= Kosti Manibe Ngai =

South Sudanese politician (1940s–2026)

Kosti Manibe Ngai ( – 11 August 2026) was a South Sudanese politician, associated for much of his career with the Sudan People's Liberation Army/Movement (SPLA/M).

He worked as the SPLA/M education commissioner in the early 2000s and, following peace agreements, worked as a government minister in both the Government of National Unity and in the South Sudanese regional government.

Upon the country's independence, he was appointed the caretaker Minister for Cabinet Affairs in the Cabinet of South Sudan and, subsequently, the country's Minister of Finance and Economic Planning.

He was dismissed from this post in 2013 by president Salva Kiir over allegations of corruption; Kiir subsequently dismissed much of his cabinet and, at the beginning of the South Sudanese Civil War, the government accused Manibe and other senior SPLM politicians of planning a coup and had him arrested.

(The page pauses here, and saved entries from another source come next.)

-- ==== Sys2Proof/Syntax.lean ====
section
/-!
DEFINITION. The commands of the block and the types of their operands. The opcode table gives its rows no bits
(98_reader.md: n_rows_with_fields 0), so the operands are those the rule of each row names.
-/

namespace Sys2Proof

/-- The answer to a memory request (02 R30, R383): complete, poisoned read data, access error, translation fault.
[log 4 DESIGN CHOICE safe] -/
inductive MemResp where
  | ok | poison | access | translation
  deriving DecidableEq, Repr

/-- A command of a berth, named by the berth's index and the ring index of the command's HEAD line (06 R112, LINE). -/
structure CmdId where
  berth : BitVec 22
  line : W32
  deriving DecidableEq, Repr

/-- The end of a berth's accept group: the berth, and whether the harbour-part write of an entry inserted for the manifest has been
acknowledged (14 R248). -/
structure AcceptEnd where
  berth : BitVec 22
  acked : Bool
  deriving DecidableEq, Repr

/-- A place in the harbour region: its 4 KiB page, and the 32-byte unit of the page (14 R242, R261). -/
structure HarbourAt where
  page : W32
  unit : BitVec 7
  deriving DecidableEq, Repr

/-- What a unit captures: the code of a check, and whether it is a single-bit error that was corrected (05 R87; 17 R303). -/
structure ErrCode where
  code : BitVec 8
  corrected : Bool
  deriving DecidableEq, Repr

/-- A line, and what the harbour port answered to the atomic that went to memory for it (15 R272). -/
structure LineAns where
  line : BitVec 48
  resp : MemResp
  deriving DecidableEq, Repr

/-- A record that the block brings on chip (04 R63): a context record, a berth record, a bollard slot. -/
inductive RecId where
  | ctx (i : BitVec 20) | berth (i : BitVec 22) | bollard (i : BitVec 24)
  deriving DecidableEq, Repr

/-- What R124 distinguishes: a parity error of the control store, of the dispatch table, or the trap word. -/
inductive CsError where
  | store | dispatch | trap
  deriving DecidableEq, Repr

/-- What a stall report is about (12 R217). -/
inductive StallWho where
  | berth (b : BitVec 22) | quay (q : BitVec 6)
  deriving DecidableEq, Repr

/-- One member of a group table (16 R293). -/
structure Member where
  node : W32
  buf : W64
  counter : W32
  cap : W64
  deriving DecidableEq, Repr

/-- A group table as the routine reads it from ARG3 (16 R293): the members in table order and SELF. -/
structure GroupTable where
  members : List Member
  self : BitVec 16
  deriving DecidableEq, Repr

/-- What the read of a FREE_BLOCKS's IN_VA returned (09 R162): the answer and the 32-bit indices. -/
structure FreeRead where
  cmd : CmdId
  r : MemResp
  idx : List W32
  deriving DecidableEq, Repr

/-- What the read of SLOT_VA returned (09 R161): the answer and the 32-bit offsets. -/
structure SlotRead where
  r : MemResp
  off : List W32
  deriving DecidableEq, Repr

/-- A completion packet of an engine (02 R31, 08 R145). -/
structure CplPacket where
  stn : BitVec 10
  tag : W32
  last : Bool
  fault : Bool
  info : W64
  deriving DecidableEq, Repr

/-- The scope of a drain (08 R149): a context (by handle), a berth, a command, or all work. -/
inductive DrainScope where
  | ctx (h : W32) | berth (b : BitVec 22) | cmd (c : CmdId) | all
  deriving DecidableEq, Repr

/-- The identity of a wait-cycle search (11 R196): initiator node, initiator berth handle, search number. -/
structure SearchKey where
  node : W32
  berth : W32
  num : W32
  deriving DecidableEq, Repr

/-- The verdict field of a REPLY (11 R196); in the confirm lap BLOCKED stands for UNCHANGED (R195). -/
inductive QVerdict where
  | blocked | empty | opened | abort
  deriving DecidableEq, Repr

/-- A coherence request is first sent by its agent (15 R270) and later granted by the arbiter (15 R267, R269). -/
inductive ReqPhase where
  | send | grant
  deriving DecidableEq, Repr

/-- The atomics of 02 R30 and 15 R272: the 8-byte word of the line, and the operands. -/
inductive AtmOp where
  | add (w : BitVec 3) (v : W64)
  | cas (w : BitVec 3) (cmp swap : W64)
  deriving DecidableEq, Repr

/-- The messages that reach an agent (rows of the agent table of 15 R270). -/
inductive CohEv where
  | dataC | dataF | dataS | dataD | cmp | snpS | snpX | inv | snpCur | wbAck | push
  deriving DecidableEq, Repr

/-- A message for agent `dst` about line `line`. -/
structure CohMsg where
  dst : BitVec 4
  line : BitVec 48
  ev : CohEv
  deriving DecidableEq, Repr

/-- The source of a trace record waiting for the SRAM (21 R363): a quay, a pilot, or the unit that wrote a marker. -/
inductive TraceSrc where
  | quay (q : BitVec 6) | pilot (p : BitVec 3) | marker
  deriving DecidableEq, Repr

/-- The answers a node gives to an ENUM token (16 R279). -/
inductive EnumAns where
  | done | nakVisited | nakForeign
  deriving DecidableEq, Repr

/-- The status that a WAIT_END carries (16 R283). -/
inductive WaitEndStatus where
  | withdrawn | stale | abandoned | deadlock
  deriving DecidableEq, Repr

/-- The rows of the refusal table of 10 R178. -/
inductive RefuseRow where
  | stale | cap | abandoned | kind | backward | counterOver | barrierOver | barrierLate
  deriving DecidableEq, Repr

/-- What one node reports in a census (16 R280): ID, UNIT_SERIAL, pinned, and for each link its number, its state
(1 PARENT, 2 CHILD, 3 CROSS, 4 FOREIGN) and the ID of the neighbour. -/
structure CensusNode where
  id : W32
  serial : W64
  pinned : Bool
  links : List (BitVec 6 × BitVec 3 × W32)
  deriving DecidableEq, Repr

/-- What the packets of a census carry (16 R279 to R282), symbolic as their bits are not given: the request down the tree; the
reports of a subtree, each with the links that lead to its node; a new ID for the node at the end of `path`; the report of
a link that came up or fell. [log 69 DESIGN CHOICE safe] -/
inductive CensusMsg where
  | ask
  | report (nodes : List (List (BitVec 6) × CensusNode))
  | newId (path : List (BitVec 6)) (id : W32)
  | change (up : Bool)
  deriving DecidableEq, Repr
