-- ==== Sys2Proof/WellFormed.lean ====
section
/-!
DEFINITION. Which commands carry operands the manual defines: links 0 to 47 (02, Fabric port), quays Q00 to Q55
(R10, R38), caching agents 0x0 to 0xB (R264), islands by unit number 1 to 14 (R10), stash targets other than 0b00
(02, Host port), and the island pages of R38 where a command names a page that can be quiesced (R53).
-/

namespace Sys2Proof

/-- Link 0 to 47; 48 to 63 are reserved. [log 5 DEDUCED safe] -/
def linkOk (l : BitVec 6) : Bool := l.toNat < 48
/-- Quay 0 to 55. [log 5 DEDUCED safe] -/
def quayOk (q : BitVec 6) : Bool := q.toNat < 56
/-- Caching agent 0x0 to 0xB (R264). [log 5 DEDUCED safe] -/
def agentOk (x : BitVec 4) : Bool := x.toNat < 12
/-- Island by unit number, 1 to 14 (R10). [log 5 DEDUCED safe] -/
def islandOk (u : BitVec 4) : Bool := 1 ≤ u.toNat && u.toNat ≤ 14
/-- Stash target; 0b00 is reserved. [log 5 DEDUCED safe] -/
def stashOk (t : BitVec 2) : Bool := t.toNat != 0

/-- The operands of a command are ones the manual defines. [log 5 DEDUCED safe] -/
def Instr.wellFormed : Instr → Bool
  | .stashWrite t _ _ _ => stashOk t
  | .reclaim q | .descriptorLaunch q | .completionPacket q _ | .drainRequest q _ | .drainDone q | .drainTimeout q
  | .quayClockStopped q | .quayClockReturn q | .revive q => quayOk q
  | .stallReport (.quay q) => quayOk q
  | .traceRecord (.quay q) => quayOk q
  | .enumToken l | .enumReply l | .census l | .route l | .isolate l | .linkDown l | .linkUp l
  | .fabricPacketReceive l _ _ | .tideSync l | .departureStamp l _ => linkOk l
  | .linkSessionKey sel _ => linkOk (sel.extractLsb' 0 6) && linkOk (sel.extractLsb' 6 6)
  | .rds x _ _ | .rdx x _ _ | .upg x _ _ | .wb x _ _ | .evc x _ _ | .wrpart x _ _ _ _ | .atm x _ _ _
  | .snoopResponse x _ | .pushAnswer x _ | .done x _ | .snps x _ | .snpx x _ | .inv x _ | .snpcur x _ | .push x _
  | .dataGrant x _ | .cmp x _ | .wrcmp x _ | .wback x _ | .atmrsp x _ => agentOk x
  | .protocolError m => agentOk m.dst
  | .clockFailure u | .parkEscalation u | .islandRelease u | .retainWake u | .dozeEntry u | .dozeWake u => islandOk u
  | _ => true

end Sys2Proof
end

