-- ==== Sys2Proof/Machine/Doorbell.lean ====
section
/-!
DEFINITION. Doorbells (05 R73 to R81): the checks of the HPU and those of the home agent.
-/

namespace Sys2Proof.Machine

/-- An access error of the HPU page (R40, R92): HPU event 0 with the first capture. -/
def hpuErr (d : Dev) (code addr : Nat) : Dev := logErr d 1 1 code addr

/-- A doorbell that the HPU drops. -/
def dropDoorbell (d : Dev) (f : Fld) (code : Nat) (addr : BitVec 57) : Dev := hpuErr (incSat d f) code addr.toNat

/-- The 12 bytes that CHECK covers (R74). -/
def doorbellBytes (data : BitVec 128) : List Nat := (List.range 12).map fun i => data.toNat / 256 ^ i % 256

/-- A doorbell write at the HPU (R73, R74): form, reserved bits, CHECK; one that passes crosses to the BTC. -/
def takeDoorbell (d : Dev) (addr : BitVec 57) (be : BitVec 64) (data : BitVec 128) : Dev :=
  let v := data.toNat
  if be ≠ 0xFFFF || addr.toNat % 0x1000 ≠ 0 || 2 ^ 32 ≤ addr.toNat || v / 2 ^ 66 % 2 ^ 30 ≠ 0 then
    dropDoorbell d fHpuFormDrops 5 addr
  else if crc32c (doorbellBytes data) ≠ v / 2 ^ 96 then dropDoorbell d fHpuCheckDrops 6 addr
  else
    let b : Doorbell := { ctx := addr.toNat / 0x1000, handle := v % 2 ^ 32, prod := v / 2 ^ 32 % 2 ^ 32, hint := v / 2 ^ 64 % 4 }
    modHpu (count (incWrap d fHpuTaken) 0 0 0) fun h => { h with toBtc := h.toBtc ++ [b] }

/-- DOORBELL_WRITE (R73): while the HPU is in reset the request stays raised (R43). -/
def execDoorbellWrite (addr : BitVec 57) (be : BitVec 64) (data : BitVec 128) (s : State) :
    Host.Outcome State Fault Refusal :=
  onDev (fun d =>
    if inReset d 1 then modHpu d fun h => { h with held := h.held ++ [.doorbell addr be data] }
    else takeDoorbell (wakeUnit d 1) addr be data) s

/-- What a doorbell is at the home agent (R76, R77). -/
inductive DbClass where
  | dropped | foreign | taken | covered | overrun | forward
  deriving DecidableEq, Repr

/-- The table of R76 with the producer index rule of R77. -/
def dbClass (d : Dev) (b : Doorbell) : DbClass :=
  let c := ctxAt d b.ctx
  let r := berthAt d (berthIdx b.handle)
  if c.state ≠ .live then .dropped
  else if !berthOk d b.handle then .dropped
  else if r.ctxIdx ≠ b.ctx || r.ctxGen ≠ c.gen then .foreign
  else match r.state with
    | .draining => .dropped
    | .halted => .taken
    | _ =>
      let adv := (b.prod + 2 ^ 32 - r.prod) % 2 ^ 32
      let room := (b.prod + 2 ^ 32 - r.done) % 2 ^ 32
      if adv = 0 || 2 ^ 31 ≤ adv then .covered
      else if room ≤ 2 ^ r.ringLog2 then .forward else .overrun

/-- DOORBELLS or DROPS of a context. -/
def countDoorbell (d : Dev) (c : Nat) : Dev := modCtx d c fun r => { r with doorbells := (r.doorbells + 1) % 2 ^ 64 }
/-- [log 75 DEDUCED unsafe] -/
def countDrop (d : Dev) (c : Nat) : Dev := modCtx d c fun r => { r with drops := (r.drops + 1) % 2 ^ 64 }

/-- The home step of a forward doorbell (R80, R273): with FOPEN 0 the lines are pushed and the wake leaves behind them. The FETCH_HINT of a
doorbell that finds FOPEN 1 counts for nothing. [log 23 DEDUCED unsafe] -/
def forwardDoorbell (d : Dev) (b : Doorbell) : Dev :=
  let i := berthIdx b.handle
  let r := berthAt d i
  let d := putBerth d i { r with prod := b.prod, rung := true, fopen := true }
  if r.fopen then d
  else
    let d := pushLine (pushLine d 8 (berthLine d i 0)) 8 (ctxLine d b.ctx 0)
    modBtc d fun x => { x with toMfu := x.toMfu ++ [.wake i b.hint] }

/-- The home step of a doorbell (R76 to R80). -/
def applyDoorbell (d : Dev) (b : Doorbell) : Dev :=
  match dbClass d b with
  | .dropped => countDrop d b.ctx
  | .foreign => incSat d fBtcForeign
  | .taken | .covered => countDoorbell d b.ctx
  | .overrun => incSat d fBtcOverrun
  | .forward => forwardDoorbell (countDoorbell d b.ctx) b

/-- Lines of a doorbell's home step (R267): it reads both records and writes the counters, and on a forward doorbell PROD_IDX and the
fetch state. -/
def dbLines (d : Dev) (b : Doorbell) : List (Bool × Nat) :=
  let i := berthIdx b.handle
  let cls := dbClass d b
  let rung := decide (cls = .forward)
  [(false, ctxLine d b.ctx 0), (!(cls = .foreign || cls = .overrun), ctxLine d b.ctx 1), (rung, berthLine d i 0), (rung, berthLine d i 1)]

/-- DOORBELL_CHECK (R76): the oldest doorbell on the crossing, once its records are on chip and their lines open to the step. -/
def execDoorbellCheck (s : State) : Host.Outcome State Fault Refusal :=
  onUnit 2 (fun d =>
    match d.hpu.toBtc with
    | [] => d
    | b :: rest => withRecs d [rCtx b.ctx, rBerth (berthIdx b.handle)] fun d => homeStep d (dbLines d b) fun d =>
      applyDoorbell (modHpu d fun h => { h with toBtc := rest }) b) s

end Sys2Proof.Machine
end

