/-- A level-L command that has waited AFTER_US without a tile launched (R209). [log 32 DEDUCED unsafe] -/
def waitsLong (d : Dev) (c : Cmd) : Bool :=
  c.spec.op.sequenced && (ready d c || heldReady d c || (c.phase = .issued && !c.launched)) && ctxLive d c.ctx &&
    c.readySince + us (fld d fHmsAfterUs) ≤ d.now

/-- Does an issued command hold what a preemptor lacks (R209): a sequencer, or places on a quay of its mask?
[log 32 DEDUCED unsafe] -/
def standsInWay (d : Dev) (c v : Cmd) : Bool :=
  let mask := if c.phase = .issued || c.phase = .preempted then c.mask else maskOf d c
  (c.phase ≠ .issued && (freeSeqs d).isEmpty && mask.any (online d) && d.seqs.any fun s => s.jobs.contains v.key) ||
    mask.any fun q => (quayAt d q).queue.any fun x => x.cmd = v.key

/-- Issued commands of a level numerically above a preemptor's. -/
def above (d : Dev) (c : Cmd) : List Cmd :=
  d.cmds.filter fun v => v.phase = .issued && v.spec.op.sequenced && levelNow d c < v.level

/-- Commands that may be victims of a preemptor, where one of the commands above it stands in its way: no collective routine, context not
DYING. [log 32 DEDUCED unsafe] -/
def victims (d : Dev) (c : Cmd) : List Cmd :=
  if (above d c).any (standsInWay d c) then (above d c).filter fun v => !v.spec.op.collective && ctxLive d v.ctx else []

/-- The victim: the highest level number, and of those the one issued most recently. [log 32 DEDUCED unsafe] -/
def pickVictim (vs : List Cmd) : Option Cmd :=
  vs.foldl (fun m v => match m with
    | none => some v
    | some x => if x.level < v.level || (x.level = v.level && x.issueNo < v.issueNo) then some v else some x) none

/-- Commands that a preemption of a berth covers: those issued to sequencers, collective routines with them (R210).
[log 32 DEDUCED unsafe] -/
def coveredCmds (d : Dev) (b : Nat) : List Cmd :=
  d.cmds.filter fun c => c.berth = b && c.phase = .issued && c.spec.op.sequenced

/-- A command's save slot is written: the header, whose bits the manual does not give, and the tile numbers (R210, R371). -/
def writeSave (d : Dev) (k : CmdId) : Dev :=
  withCmd d k fun c => match c.saveSlot with
    | some n =>
      let ts := (c.slices.flatMap (·.redo)).map (BitVec.ofNat 64)
      harbourWrite (harbourWrite d (offSave + n * 0x30000) []) (offSave + n * 0x30000 + 0x4000) ts
    | none => d

/-- PREEMPT_SAVE (R210 steps 1 and 2): the sequencers stop, and what they have not transferred goes into the save slot: the one that the
command still holds, or a new one. -/
def preemptSave (d : Dev) (k : CmdId) : Dev :=
  withCmd d k fun c =>
    let back := d.seqs.flatMap fun s => s.buf.filter fun x => x.cmd = k
    let d := back.foldl keepTile (stopSequencers d k)
    let slot := c.saveSlot.getD (((List.range 256).find? fun n => (tfind d.hms.save n).isNone).getD 0)
    let d := modHms d fun h => { h with save := tput h.save slot k }
    let d := modCtx d (ctxIdx c.ctx) fun r => { r with save := r.save.filter (· ≠ slot) ++ [slot] }
    modCmd d k fun c => { c with phase := .preempting, grant := [], saveSlot := some slot }

/-- Preemption of a berth (R210 steps 1 to 3). [log 32 DEDUCED unsafe] -/
def preemptBerth (d : Dev) (b : Nat) : Dev :=
  let ks := (coveredCmds d b).map (·.key)
  let qs := (List.range 56).filter fun q => ks.any fun k => quayHolds (quayAt d q) (.cmd k)
  let d := ks.foldl preemptSave d
  let d := qs.foldl (fun d q => requestDrain d q (.berth (BitVec.ofNat 22 b)) .preempt) d
  ks.foldl (fun d k => writeSave (modCmd d k fun c => { c with listed := c.slices.flatMap (·.redo) }) k) d

/-- PREEMPT_DECISION (R209). [log 32 DEDUCED unsafe] -/
def preemptDecisionOp (d : Dev) (k : CmdId) : Dev :=
  withCmd d k fun c =>
    if !flag d fHmsPreemptEn || !hmsMayPick d || !waitsLong d c then d
    else match pickVictim (victims d c) with
      | none => d
      | some v =>
        let n := ((coveredCmds d v.berth).filter fun x => x.saveSlot.isNone).length
        if 256 < d.hms.save.length + n || 64 < (ctxAt d (ctxIdx v.ctx)).save.length + n then
          modCmd (incSat d fHmsPreSkipped) k fun c => { c with readySince := d.now }
        else preemptBerth d v.berth

def execPreemptDecision (c : CmdId) (s : State) : Host.Outcome State Fault Refusal :=
  onUnit 5 (fun d => preemptDecisionOp d c) s

/-- Is a drain of a berth pending at some quay? -/
def berthDrains (d : Dev) (b : Nat) (by_ : DrainBy) : Bool :=
  d.quays.any fun q => q.drains.any fun x => x = (.berth (BitVec.ofNat 22 b), by_)

/-- PREEMPT_COMPLETE (R210 steps 4 and 5): every quay has reported its drain; the command waits at the head of its berth. -/
def preemptCompleteOp (d : Dev) (k : CmdId) : Dev :=
  withCmd d k fun c =>
    if c.phase ≠ .preempting || berthDrains d c.berth .preempt || tilesOut d k ≠ 0 then d
    else
      let d := modCmd d k fun c =>
        { c with phase := .preempted, readySince := d.now, launched := false, listed := c.slices.flatMap (·.redo) }
      if d.cmds.any fun x => x.berth = c.berth && x.phase = .preempting then d else count (incSat d fHmsPreDone) 0 0 6

def execPreemptComplete (c : CmdId) (s : State) : Host.Outcome State Fault Refusal :=
  onUnit 5 (fun d => preemptCompleteOp d c) s

/-! ### Reclaim (R213) -/

/-- Has an issued command tiles still to send? -/
def sends (c : Cmd) : Bool := c.phase = .issued && c.status.isNone && (!c.launched || c.slices.any fun s => s.next < s.stop || !s.redo.isEmpty)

Manibe was released the following month into Kenya. He remained politically active, associated with Pagan Amum and the United People's Alliance in his later years. Manibe died in August 2026 in Nairobi, Kenya.

== Education ==
Manibe attended the Rumbek Senior Secondary School in Sudan for two years; however, part way through his attendance, the school closed. He moved to Uganda, assisted by Anyanya soldiers. He graduated from the Makerere University in Kampala, Uganda, where he studied arts; Manibe also studied at the Khartoum School of Mass Communication.

== Career ==
Manibe initially worked in church administration, joining the Sudan Council of Churches in 1978. By 1988, he had become a Deputy General Secretary at the organization's offices in Juba. By 1991, he had gone on leave. He also edited the newspaper Nile Mirror.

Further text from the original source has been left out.